利用したのは、ティックの情報を取得するSymbolInfoTick()という関数です。これは、シンボルを引数として入力し、直近のティック情報を2番目の引数でMqlTickという構造体として返す関数です。

このMqlTickという構造体は、MQL4とMQL5とでメンバーがちょっと異なります。

MQL4: https://docs.mql4.com/constants/structures/mqltick
MQL5: https://www.mql5.com/ja/docs/constants/structures/mqltick

このなかで、時間に関係するメンバーとして、time(MQL4とMQL5の両方)とtime_msc(MQL5のみ)があります。この違いは、timeが秒単位なのに対して、time_mscがミリ秒単位ということです。

timeの方がMQL4とMQL5の両方で使えるのでいいのですが、秒単位だと、同じ秒で複数のティックが発生することもよくあります。やはり、ティックを区別するためには、ミリ秒単位の情報が必要となります。

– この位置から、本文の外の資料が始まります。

theorem execGetCertificate_touches (m : SpdmCtx) (slot : Nat) (offset : Nat) (len : Nat) (s : State) :
    OutTouches [.spdm, .loom, .out] s (execGetCertificate m slot offset len s) := by
  unfold execGetCertificate
  repeat' first
    | with_reducible apply Touches.refl
    | with_reducible assumption
    | with_reducible intro _
    | with_reducible apply OutTouches.next
    | with_reducible apply OutTouches.nextIf
    | (with_reducible apply Touches.comp (respCertificate_touches _ _ _ _ _); rotate_left; decide)
    | (with_reducible apply Touches.comp (Touches.of_eq (by assumption) (respCertificate_touches _ _ _ _ _)); rotate_left; decide)
    | (with_reducible apply State.spdmRow_touches; decide)
    | with_reducible apply Touches.ite
    | with_reducible apply OutTouches.ite
    | split
    | dsimp only

theorem State.ecdsaSpdm_touches (s : State) (msg : Bytes) :
    Touches [.entropy] s (State.ecdsaSpdm s msg).2 := by
  unfold State.ecdsaSpdm
  repeat' first
    | with_reducible apply Touches.refl
    | with_reducible assumption
    | with_reducible exact Nat.le_refl _
    | with_reducible exact Nat.le_succ _
    | with_reducible intro _
    | (with_reducible apply Touches.comp (State.draw_touches _); rotate_left; decide)
    | (with_reducible apply Touches.comp (Touches.of_eq (by assumption) (State.draw_touches _)); rotate_left; decide)
    | with_reducible apply Touches.ite
    | split
    | dsimp only

theorem State.signSpdm_touches (s : State) (i : Instr) (c : Conn) (body : Bytes) :
    Touches [.entropy] s (State.signSpdm s i c body).2 := by
  unfold State.signSpdm
  repeat' first
    | with_reducible apply Touches.refl
    | with_reducible assumption
    | with_reducible exact Nat.le_refl _
    | with_reducible exact Nat.le_succ _
    | with_reducible intro _
    | (with_reducible apply Touches.comp (State.ecdsaSpdm_touches _ _); rotate_left; decide)
    | (with_reducible apply Touches.comp (Touches.of_eq (by assumption) (State.ecdsaSpdm_touches _ _)); rotate_left; decide)
    | with_reducible apply Touches.ite
    | split
    | dsimp only

theorem State.signedResp_touches (s : State) (i : Instr) (c : Conn) (code : Nat) (p1 : Nat) (p2 : Nat) (rest : Bytes) :
    Touches [.entropy] s (State.signedResp s i c code p1 p2 rest).2 := by
  unfold State.signedResp
  repeat' first
    | with_reducible apply Touches.refl
    | with_reducible assumption
    | with_reducible exact Nat.le_refl _
    | with_reducible exact Nat.le_succ _
    | with_reducible intro _
    | (with_reducible apply Touches.comp (State.signSpdm_touches _ _ _ _); rotate_left; decide)
    | (with_reducible apply Touches.comp (Touches.of_eq (by assumption) (State.signSpdm_touches _ _ _ _)); rotate_left; decide)
    | with_reducible apply Touches.ite
    | split
    | dsimp only

theorem respChallenge_touches (m : SpdmCtx) (slot : Nat) (nonce : BitVec 256) (s : State) :
    Touches [.entropy, .spdm] s (respChallenge m slot nonce s).2 := by
  unfold respChallenge
  repeat' first
    | with_reducible apply Touches.refl
    | with_reducible assumption
    | with_reducible exact Nat.le_refl _
    | with_reducible exact Nat.le_succ _
    | with_reducible intro _
    | (with_reducible apply Touches.comp (State.draw_touches _); rotate_left; decide)
    | (with_reducible apply Touches.comp (Touches.of_eq (by assumption) (State.draw_touches _)); rotate_left; decide)
    | (with_reducible apply State.answerSpdm_touches; rotate_left; decide)
    | (with_reducible apply Touches.comp (State.signedResp_touches _ _ _ _ _ _ _); rotate_left; decide)
    | (with_reducible apply Touches.comp (Touches.of_eq (by assumption) (State.signedResp_touches _ _ _ _ _ _ _)); rotate_left; decide)
    | with_reducible apply Touches.ite
    | split
    | dsimp only

theorem execChallenge_touches (m : SpdmCtx) (slot : Nat) (nonce : BitVec 256) (s : State) :
    OutTouches [.entropy, .spdm, .loom, .out] s (execChallenge m slot nonce s) := by
  unfold execChallenge
  repeat' first
    | with_reducible apply Touches.refl
    | with_reducible assumption
    | with_reducible exact Nat.le_refl _
    | with_reducible exact Nat.le_succ _
    | with_reducible intro _
    | with_reducible apply OutTouches.next
    | with_reducible apply OutTouches.nextIf
    | (with_reducible apply Touches.comp (respChallenge_touches _ _ _ _); rotate_left; decide)
    | (with_reducible apply Touches.comp (Touches.of_eq (by assumption) (respChallenge_touches _ _ _ _)); rotate_left; decide)
    | (with_reducible apply State.spdmRow_touches; decide)
    | with_reducible apply Touches.ite
    | with_reducible apply OutTouches.ite
    | split
    | dsimp only

theorem respMeasurements_touches (m : SpdmCtx) (slot : Nat) (index : Nat) (signed : Bool) (nonce : BitVec 256) (s : State) :
    Touches [.entropy, .spdm] s (respMeasurements m slot index signed nonce s).2 := by
  unfold respMeasurements
  repeat' first
    | with_reducible apply Touches.refl
    | with_reducible assumption
    | with_reducible exact Nat.le_refl _
    | with_reducible exact Nat.le_succ _
    | with_reducible intro _
    | (with_reducible apply Touches.comp (State.draw_touches _); rotate_left; decide)
    | (with_reducible apply Touches.comp (Touches.of_eq (by assumption) (State.draw_touches _)); rotate_left; decide)
    | (with_reducible apply State.answerSpdm_touches; rotate_left; decide)
    | (with_reducible apply Touches.comp (State.signedResp_touches _ _ _ _ _ _ _); rotate_left; decide)
    | (with_reducible apply Touches.comp (Touches.of_eq (by assumption) (State.signedResp_touches _ _ _ _ _ _ _)); rotate_left; decide)
    | with_reducible apply Touches.ite
    | split
    | dsimp only

theorem execGetMeasurements_touches (m : SpdmCtx) (slot : Nat) (index : Nat) (signed : Bool) (nonce : BitVec 256) (s : State) :
    OutTouches [.entropy, .spdm, .loom, .out] s (execGetMeasurements m slot index signed nonce s) := by
  unfold execGetMeasurements
  repeat' first
    | with_reducible apply Touches.refl
    | with_reducible assumption
    | with_reducible exact Nat.le_refl _
    | with_reducible exact Nat.le_succ _
    | with_reducible intro _
    | with_reducible apply OutTouches.next
    | with_reducible apply OutTouches.nextIf
    | (with_reducible apply Touches.comp (respMeasurements_touches _ _ _ _ _ _); rotate_left; decide)
    | (with_reducible apply Touches.comp (Touches.of_eq (by assumption) (respMeasurements_touches _ _ _ _ _ _)); rotate_left; decide)
    | (with_reducible apply State.spdmRow_touches; decide)
    | with_reducible apply Touches.ite
    | with_reducible apply OutTouches.ite
    | split
    | dsimp only

theorem State.openSession_touches (s : State) (i : Instr) (m : SpdmCtx) (k : KexReq) (g : Option Nat) :
    Touches [.entropy, .spdm] s (State.openSession s i m k g).2 := by
  unfold State.openSession
  repeat' first
    | with_reducible apply Touches.refl
    | with_reducible assumption
    | with_reducible exact Nat.le_refl _
    | with_reducible exact Nat.le_succ _
    | with_reducible intro _
    | (with_reducible apply Touches.comp (State.draw_touches _); rotate_left; decide)
    | (with_reducible apply Touches.comp (Touches.of_eq (by assumption) (State.draw_touches _)); rotate_left; decide)
    | (with_reducible apply Touches.comp (State.ecdsaSpdm_touches _ _); rotate_left; decide)
    | (with_reducible apply Touches.comp (Touches.of_eq (by assumption) (State.ecdsaSpdm_touches _ _)); rotate_left; decide)
    | with_reducible apply Touches.ite
    | split
    | ((with_reducible apply Touches.set_spdm); rotate_left; decide)
    | dsimp only

theorem State.noteSession_touches (s : State) (c : Conn) :
    Touches [.loom, .counters] s (State.noteSession s c) := by
  unfold State.noteSession
  repeat' first
    | with_reducible apply Touches.refl
    | with_reducible assumption
    | with_reducible intro _
    | (with_reducible apply Touches.comp (State.internalEntry_touches _); rotate_left; decide)
    | with_reducible apply Touches.ite
    | split
    | dsimp only

theorem respKeyExchange_touches (m : SpdmCtx) (k : KexReq) (s : State) :
    Touches [.entropy, .spdm, .loom, .counters] s (respKeyExchange m k s).2 := by
  unfold respKeyExchange
  repeat' first
    | with_reducible apply Touches.refl
    | with_reducible assumption
    | with_reducible exact Nat.le_refl _
    | with_reducible exact Nat.le_succ _
    | with_reducible intro _
    | (with_reducible apply Touches.comp (State.noteSession_touches _ _); rotate_left; decide)
    | (with_reducible apply Touches.comp (State.openSession_touches _ _ _ _ _); rotate_left; decide)
    | (with_reducible apply Touches.comp (Touches.of_eq (by assumption) (State.openSession_touches _ _ _ _ _)); rotate_left; decide)
    | (with_reducible apply State.answerSpdm_touches; rotate_left; decide)
    | with_reducible apply Touches.ite
    | split
    | dsimp only

theorem execKeyExchange_touches (m : SpdmCtx) (k : KexReq) (s : State) :
    OutTouches [.entropy, .spdm, .loom, .counters, .out] s (execKeyExchange m k s) := by
  unfold execKeyExchange
  repeat' first
    | with_reducible apply Touches.refl
    | with_reducible assumption
    | with_reducible exact Nat.le_refl _
    | with_reducible exact Nat.le_succ _
    | with_reducible intro _
    | with_reducible apply OutTouches.next
    | with_reducible apply OutTouches.nextIf
    | (with_reducible apply Touches.comp (respKeyExchange_touches _ _ _); rotate_left; decide)
    | (with_reducible apply Touches.comp (Touches.of_eq (by assumption) (respKeyExchange_touches _ _ _)); rotate_left; decide)
    | (with_reducible apply State.spdmRow_touches; decide)
    | with_reducible apply Touches.ite
    | with_reducible apply OutTouches.ite
    | split
    | dsimp only

theorem State.endAfter_touches (s : State) (sid : Nat) :
    Touches [.spdm] s (State.endAfter s sid) := by
  unfold State.endAfter
  repeat' first
    | with_reducible apply Touches.refl
    | with_reducible assumption
    | with_reducible intro _
    | (with_reducible apply Touches.comp (State.setSession_touches _ _ _); rotate_left; decide)
    | with_reducible apply Touches.ite
    | split
    | dsimp only

theorem respFinish_touches (m : SpdmCtx) (sid : Nat) (proof : Bytes) (s : State) :
    Touches [.spdm, .loom, .counters] s (respFinish m sid proof s).2 := by
  unfold respFinish
  repeat' first
    | with_reducible apply Touches.refl
    | with_reducible assumption
    | with_reducible intro _
    | (with_reducible apply Touches.comp (State.noteSession_touches _ _); rotate_left; decide)
    | (with_reducible apply Touches.comp (State.setSession_touches _ _ _); rotate_left; decide)
    | (with_reducible apply State.answerSpdm_touches; rotate_left; decide)
    | (with_reducible apply Touches.comp (State.endAfter_touches _ _); rotate_left; decide)
    | with_reducible apply Touches.ite
    | split
    | dsimp only

theorem execFinish_touches (m : SpdmCtx) (sid : Nat) (proof : Bytes) (s : State) :
    OutTouches [.spdm, .loom, .counters, .out] s (execFinish m sid proof s) := by
  unfold execFinish
  repeat' first
    | with_reducible apply Touches.refl
    | with_reducible assumption
    | with_reducible intro _
    | with_reducible apply OutTouches.next
    | with_reducible apply OutTouches.nextIf
    | (with_reducible apply Touches.comp (respFinish_touches _ _ _ _); rotate_left; decide)
    | (with_reducible apply Touches.comp (Touches.of_eq (by assumption) (respFinish_touches _ _ _ _)); rotate_left; decide)
    | (with_reducible apply State.spdmRow_touches; decide)
    | with_reducible apply Touches.ite
    | with_reducible apply OutTouches.ite
    | split
    | dsimp only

そこで、MT5に限定ですが、time_mscを使ってisNewBar()を修正してみます。

//新規バーのチェック
bool isNewBar(string symbol, ENUM_TIMEFRAMES tf)
{
   static datetime bartime = 0;
   static long ticktime = 0;
   MqlTick tick;
   SymbolInfoTick(symbol, tick);
   if(iTime(symbol, tf, 0) != bartime)
   {
      bartime = iTime(symbol, tf, 0);
      ticktime = tick.time_msc;
      return true;
   }
   else if(ticktime == tick.time_msc) return true;
   return false;
}

static変数として、バーの開始時刻を表すbartimeに加えて、ティックの時刻を表すticktimeという変数を用意します。そして、tickという変数にティック情報を取得し、新しいバーができたときに、その時刻tick.time_mscticktimeに記憶しておきます。

こうすることで、同じティックでisNewBar()が2回目以降呼び出された場合でも、ティック時刻が同じであれば、新しいバーができたタイミングだとみなし、trueを返します。

これを使うと、さっきのisNewBar()を2回呼び出す場合でも、"newbar1"と"newbar2"の両方を表示させることができます。

おわりに

今回の記事で紹介したisNewBar()ですが、MQL4では使えないので、参考文献の共通ライブラリには、当面は採用しません。同じティックでisNewBar()を2回以上呼びたい場合、

void OnTick()
{
   bool flag_newbar = isNewBar(_Symbol, PERIOD_M1);
   if(flag_newbar) Print("newbar1");
   Sleep(100);
   if(flag_newbar) Print("newbar2");
}

のようにisNewBar()の戻り値を記憶しておけばよいでしょう。

久々のQiita記事らしく、たいていの人には関係ない情報をお届けしました。お粗末様でした。